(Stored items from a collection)

··········

-- ==== Sys2Proof/Machine/Refs.lean ====
section
/-! DEFINITION. The commands of a Fjouz chip's references (R88 to R110): qualification, switches, the OCXO, PTP, reference inputs
and outputs, and ESMC. -/

namespace Sys2Proof.Machine

/-- A candidate (Table 4.1), a PTP port, a reference output. -/
def candOk (c : Nat) : Bool := decide (c < nCands)
def ethOk (e : Nat) : Bool := decide (e < 2)
def outputOk (o : Nat) : Bool := decide (o < 4)

/-- The choice of references on the present tick, with the adoption of a standby parent. -/
def selectRefs : State → State := withAdoption (onFjz Fjz.select)

/-! ## Qualification (R97) -/

/-- The chip's loop against the selected time candidate, in ps: its phase, and the offset absorbed. -/
def Fjz.loopError (x : Fjz) : Option Int := x.selTime.map fun c => (x.cand c).phase + (x.cand c).absorbed.toInt

/-- One second of the loop: in LOCK the error joins the last 100 s (R107); in ACQ a root locks after 16 intervals within a quarter of
the tolerance (Table 4.7). -/
def Fjz.loopSecond (x : Fjz) : Fjz :=
  let x := x.steerFreq
  match x.selTime, x.loopError with
  | some c, some e =>
    let x := if (x.cand c).typ = typParent then x else x.steerPhase e
    if x.lock = .lock then { x with phaseErrs := (e :: x.phaseErrs).take 100 }
    else if x.lock = .acq ∧ (x.cand c).typ ≠ typParent then
      let n := if 4 * e.natAbs ≤ (x.cand c).phaseTol.toNat then x.acqRun + 1 else 0
      if n < 16 then { x with acqRun := n }
      else Fjz.setOut { x with acqRun := n, lock := .lock, established := true, lockSince := some x.frc.toNat }
    else x
  | _, _ => x

/-- A second without a pulse at a reference input is an unused one; the third in a row loses the candidate (R90). -/
def ppsSecond (c : Nat) (s : State) : State :=
  let k := s.fjz.cand c
  match k.ppsAt with
  | some f =>
    if k.typ ≠ typPps ∨ s.fjz.frc.toNat ≤ f + 1000000000 then s
    else
      let s := onCand c (fun k => { k with unused := k.unused + 1 }) s
      if 3 ≤ k.unused + 1 then loseCand c s else s
  | none => s

/-- FEC symbols that ports of the chip corrected in the second now over (R86). -/
def countChipSymbols (symbols : List (Nat × Nat)) (s : State) : State :=
  forAll (symbols.filter fun e => decide (e.1 < 72)) (fun e s =>
    onPort .fjz e.1 (fun x => { x with symCorr := bumpBy x.symCorr e.2 }) s) s

/-- REF_QUALIFY: the second's measurements, the procedure of R97 for each candidate, and the choice; with them the FEC
symbols that the chip's ports corrected in that second (log 56). -/
def execRefQualify (meas : SecondMeas) (s : State) : Result :=
  performOn .fjz true (withAdoption fun s =>
    let s := countChipSymbols meas.symbols s
    let s := forAll (meas.cands.filter fun m => s.fjz.hasCand m.cand) measure s
    let s := forAll (List.range 4) ppsSecond s
    let s := onFjz Fjz.loopSecond s
    let s := forAll (List.range nCands) qualify s
    onFjz Fjz.select s) s

/-! ## Switches (Table 4.8) -/

/-- Steps 3 and 4 of a switch: Δ is absorbed by a time target, the root counts it, and the chip selects again. -/
def endSwitch (w : Switch) (deltaPs : Int) (x : Fjz) : Fjz :=
  let x : Fjz :=
    if w.freq then { x with selFreq := some w.target, switch := none }
    else
      { x with selTime := some w.target, switch := none, realigning := false, realignFrac := 0,
               switchSeq := if x.role = 3 then x.switchSeq + 1 else x.switchSeq,
               cands := x.cands.upd {} w.target fun k => { k with absorbed := i64 deltaPs, baseline := k.phase, phaseErr := 0 } }
  x.select

/-- SWITCH_WINDOW_END (R99). -/
def execSwitchWindowEnd (deltaPs : Int) (s : State) : Result :=
  performOn .fjz true (withAdoption fun s =>
    match s.fjz.switch with
    | some w =>
      let span := if w.freq then 1000000000 else windowTicks (s.fjz.cand w.target)
      if s.fjz.frc.toNat < w.started + span then s else onFjz (endSwitch w deltaPs) s
    | none => s) s

/-- REALIGN (R101): refused during a switch and below the root. -/
def wRealign (v : U8) : WriteOp :=
  { boolCommand 0x4200 8 .wo v (onFjz fun x => { x with realigning := true, realignFrac := 0 }) with
    ready := fun s => decide (s.fjz.role = 3 ∧ s.fjz.switch = none) }

def execRealign (q : Req) (v : U8) (s : State) : Result := perform true (inTurn (.realign q v) (agentWrite .fjz q (wRealign v))) s

/-- HOLD_WTR_EXPIRY (R103): a time candidate has been eligible for HOLD_WTR_S in HOLD, or in FREE once established; a switch of the
frequency selection that is under way ends first (R100). -/
def execHoldWtrExpiry (s : State) : Result :=
  performOn .fjz true (withAdoption fun s =>
    onFjz (fun x =>
      let x := x.markEligible
      let waited := (List.range nCands).any fun c => x.eligible c && (x.cand c).isTime &&
        ((x.cand c).eligibleSince.any fun f => decide (f + x.holdWtr.toNat * 1000000000 ≤ x.frc.toNat))
      match x.bestTime with
      | some c =>
        if (x.lock = .hold ∨ (x.lock = .free ∧ x.established = true)) ∧ waited = true ∧ x.switch = none then
          Fjz.setOut (Fjz.startSwitch { x with lock := .lock, holdBound := 0, lockSince := some x.frc.toNat, phaseErrs := [] } c false)
        else x
      | none => x) s) s

/-! ## Candidate objects -/

/-- Types that REF_TYPE of a candidate accepts (Table 4.12). -/
def typeAllowed (c : Nat) (v : U8) : Bool :=
  decide (v = 0) ||
    (if c < 4 then decide (v = typFreq ∨ v = typPps) else if c < 6 then decide (v = typPtp)
     else if c < 8 then decide (v = typSynce) else decide (v = typParent))

/-- The default tolerances of a type (R95, Table 4.7); a frequency type has no phase tolerance. -/
def loadDefaults (v : U8) (k : Cand) : Cand :=
  if v = typPtp then { k with phaseTol := 250000, freqTol := 10000 }
  else if v = typPps then { k with phaseTol := 50000, freqTol := 10000 }
  else if v = typFreq ∨ v = typSynce then { k with freqTol := 2000 }
  else if v = typParent then { k with phaseTol := 1000, freqTol := 50000 }
  else k

/-- REF_TYPE (R95, R97). -/
def wRefType (c : Nat) (v : U8) : WriteOp :=
  { index := 0x4100 + c, sub := 1, access := .rws, size := 1, bytes := [v], range := fun _ => typeAllowed c v,
    apply := withAdoption fun s =>
      let s := onCand c (fun k => loadDefaults v { k with typ := v }) s
      if v = 0 then dropCand c s else onFjz Fjz.select s }

def execRefType (q : Req) (cand : Nat) (v : U8) (s : State) : Result :=
  perform (candOk cand) (inTurn (.refType q cand v) (agentWrite .fjz q (wRefType cand v))) s

/-- REF_PRIORITY (R97). -/
def wRefPriority (c : Nat) (v : U8) : WriteOp :=
  { index := 0x4100 + c, sub := 3, access := .rws, size := 1, bytes := [v],
    apply := withAdoption fun s =>
      let s := onCand c (fun k => { k with priority := v }) s
      if v = 0 then dropCand c s else onFjz Fjz.select s }

def execRefPriority (q : Req) (cand : Nat) (v : U8) (s : State) : Result :=
  perform (candOk cand) (inTurn (.refPriority q cand v) (agentWrite .fjz q (wRefPriority cand v))) s

/-- FORCE_REF (R98). -/
def wForceRef (v : U8) : WriteOp :=
  { index := 0x4200, sub := 7, access := .rws, size := 1, bytes := [v],
    apply := fun s => selectRefs (onFjz (fun x => { x with forceRef := v }) s) }

def execForceRef (q : Req) (v : U8) (s : State) : Result := perform true (inTurn (.forceRef q v) (agentWrite .fjz q (wForceRef v))) s

/-- FREE_SERVE (R103): in FREE, not established, hall time starts from FREE_START_HT. -/
def wFreeServe (v : U8) : WriteOp :=
  { index := 0x4200, sub := 0x0F, access := .rws, size := 1, bytes := [v], range := fun _ => boolOk v,
    apply := onFjz fun x =>
      let x := { x with freeServe := decide (v = 1) }
      if v = 1 ∧ x.lock = .free ∧ x.established = false then
        Fjz.setOut { x with htOffset := x.freeStart - BitVec.ofNat 80 (x.frc.toNat * 65536), established := true }
      else x }

def execFreeServe (q : Req) (v : U8) (s : State) : Result := perform true (inTurn (.freeServe q v) (agentWrite .fjz q (wFreeServe v))) s

/-! ## Holdover on the OCXO (R106, R107) -/

/-- The five points of OCXO_TABLE: temperature in mK, fractional frequency in 10^-12. -/
def ocxoPoints (t : BitVec 320) : List (Int × Int) :=
  (List.range 5).map fun k => ((fld t (64 * k) 32).toInt, (fld t (64 * k + 32) 32).toInt)

/-- The temperatures are distinct and span at least 20 K. -/
def ocxoOk (t : BitVec 320) : Bool :=
  let xs := (ocxoPoints t).map (·.1)
  decide xs.Nodup && decide (20000 ≤ spread xs)

/-- Weight of point i: one over the product of its distances from the others. -/
def ocxoWeight (xs : List Rat) (i : Nat) : Rat :=
  1 / ((List.range 5).foldl (fun p j => if j = i then p else p * (xs.getD i 0 - xs.getD j 0)) 1)

/-- P(θ): the least-squares cubic through five points. The residual of a cubic fit to five points lies along the weights of the fourth
divided difference, so taking it away leaves five points of the cubic, through which Lagrange's formula passes. -/
def ocxoCubic (t : BitVec 320) (theta : Int) : Rat :=
  let ps := ocxoPoints t
  let xs : List Rat := ps.map fun p => (p.1 : Rat)
  let ys : List Rat := ps.map fun p => (p.2 : Rat)
  let ws := (List.range 5).map (ocxoWeight xs)
  let num := ((List.range 5).map fun i => ws.getD i 0 * ys.getD i 0).sum
  let den := ((List.range 5).map fun i => ws.getD i 0 * ws.getD i 0).sum
  let fit (i : Nat) : Rat := ys.getD i 0 - ws.getD i 0 * (num / den)
  ((List.range 5).map fun i =>
    (List.range 5).foldl (fun p j => if j = i then p else p * ((theta : Rat) - xs.getD j 0) / (xs.getD i 0 - xs.getD j 0)) (fit i)).sum

/-- P(θ) in 10^-12; left open while the table does not hold five distinct temperatures. -/
def ocxoP (t : BitVec 320) (theta : Int) : Rat :=
  if ((ocxoPoints t).map (·.1)).Nodup then ocxoCubic t theta else (Config.ocxoUnfitted theta : Rat)

/-- The correction −y(t) in 10^-18, a number of ms after entry to HOLD; none where a frequency candidate stands in for the model (R96). -/
def Fjz.correction (x : Fjz) (theta : Int) (ms : Nat) : Int :=
  if x.selFreq ≠ none then 0
  else
    let a : Int := if x.ocxoAgeValid then x.ocxoAge.toInt else 0
    let y : Rat := (ocxoP x.ocxo theta - ocxoP x.ocxo x.holdTemp.toInt) * 1000000 +
      ((a * ms * 1000000000000000 : Int) : Rat) / 72057594037927936
    openRound (-y).num y.den

/-- HOLD_UPDATE: a 1 ms sample of the OCXO's temperature; in HOLD the correction and the bound, and FREE past the limit. -/
def execHoldUpdate (tempMk : I64) (s : State) : Result :=
  performOn .fjz true (onFjz fun x =>
    let theta := tempMk.toInt
    let x := { x with ocxoTemp := tempMk, temps := (theta :: x.temps).take 1000 }
    if x.lock ≠ .hold then x
    else
      let ms := (x.frc.toNat - x.holdEntry) / 1000000
      let x := { x with tempSum := x.tempSum + (theta - x.holdTemp.toInt).natAbs }
      let scaled := x.holdBoundScaled ms
      let x := { x with freqCorr := x.correction theta ms, holdBound := BitVec.ofInt 64 (openRound scaled (2 * 10 ^ 15)) }
      if x.holdFreeLimit.toNat * (2 * 10 ^ 15) < scaled then
        Fjz.setOut { x with lock := .free, freqCorr := 0, holdBound := 0 }
      else x.setOut) s

/-- OCXO_TABLE (R106). -/
def wOcxoTable (v : BitVec 320) : WriteOp :=
  { index := 0x4300, sub := 1, access := .rws, size := 40, bytes := bvBytes v, range := fun _ => ocxoOk v,
    apply := onFjz fun x => { x with ocxo := v } }

def execOcxoTable (q : Req) (v : BitVec 320) (s : State) : Result := perform true (inTurn (.ocxoTable q v)
    (agentWrite .fjz q (wOcxoTable v))) s

/-- OCXO_AGEING_VALID (R106): 24 h in LOCK without a break. -/
def execOcxoAgeingValid (s : State) : Result :=
  performOn .fjz true (onFjz fun x =>
    match x.lockSince with
    | some f =>
      if x.lock = .lock ∧ f + 86400000000000 ≤ x.frc.toNat then
        { x with ocxoAgeValid := true, ocxoAge := Config.learnOcxoAgeing x.frc.toNat }
      else x
    | none => x) s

··········

### GOAL OF THE EXERCISE
Above are some records; copy exactly the lines from the one with "match k.ppsAt with" through the one with "let s := forAll (meas.cands.filter", both included, and no others.

### SOLUTION FOR THIS EXERCISE
  match k.ppsAt with
  | some f =>
    if k.typ ≠ typPps ∨ s.fjz.frc.toNat ≤ f + 1000000000 then s
    else
      let s := onCand c (fun k => { k with unused := k.unused + 1 }) s
      if 3 ≤ k.unused + 1 then loseCand c s else s
  | none => s

/-- FEC symbols that ports of the chip corrected in the second now over (R86). -/
def countChipSymbols (symbols : List (Nat × Nat)) (s : State) : State :=
  forAll (symbols.filter fun e => decide (e.1 < 72)) (fun e s =>
    onPort .fjz e.1 (fun x => { x with symCorr := bumpBy x.symCorr e.2 }) s) s

/-- REF_QUALIFY: the second's measurements, the procedure of R97 for each candidate, and the choice; with them the FEC
symbols that the chip's ports corrected in that second (log 56). -/
def execRefQualify (meas : SecondMeas) (s : State) : Result :=
  performOn .fjz true (withAdoption fun s =>
    let s := countChipSymbols meas.symbols s
    let s := forAll (meas.cands.filter fun m => s.fjz.hasCand m.cand) measure s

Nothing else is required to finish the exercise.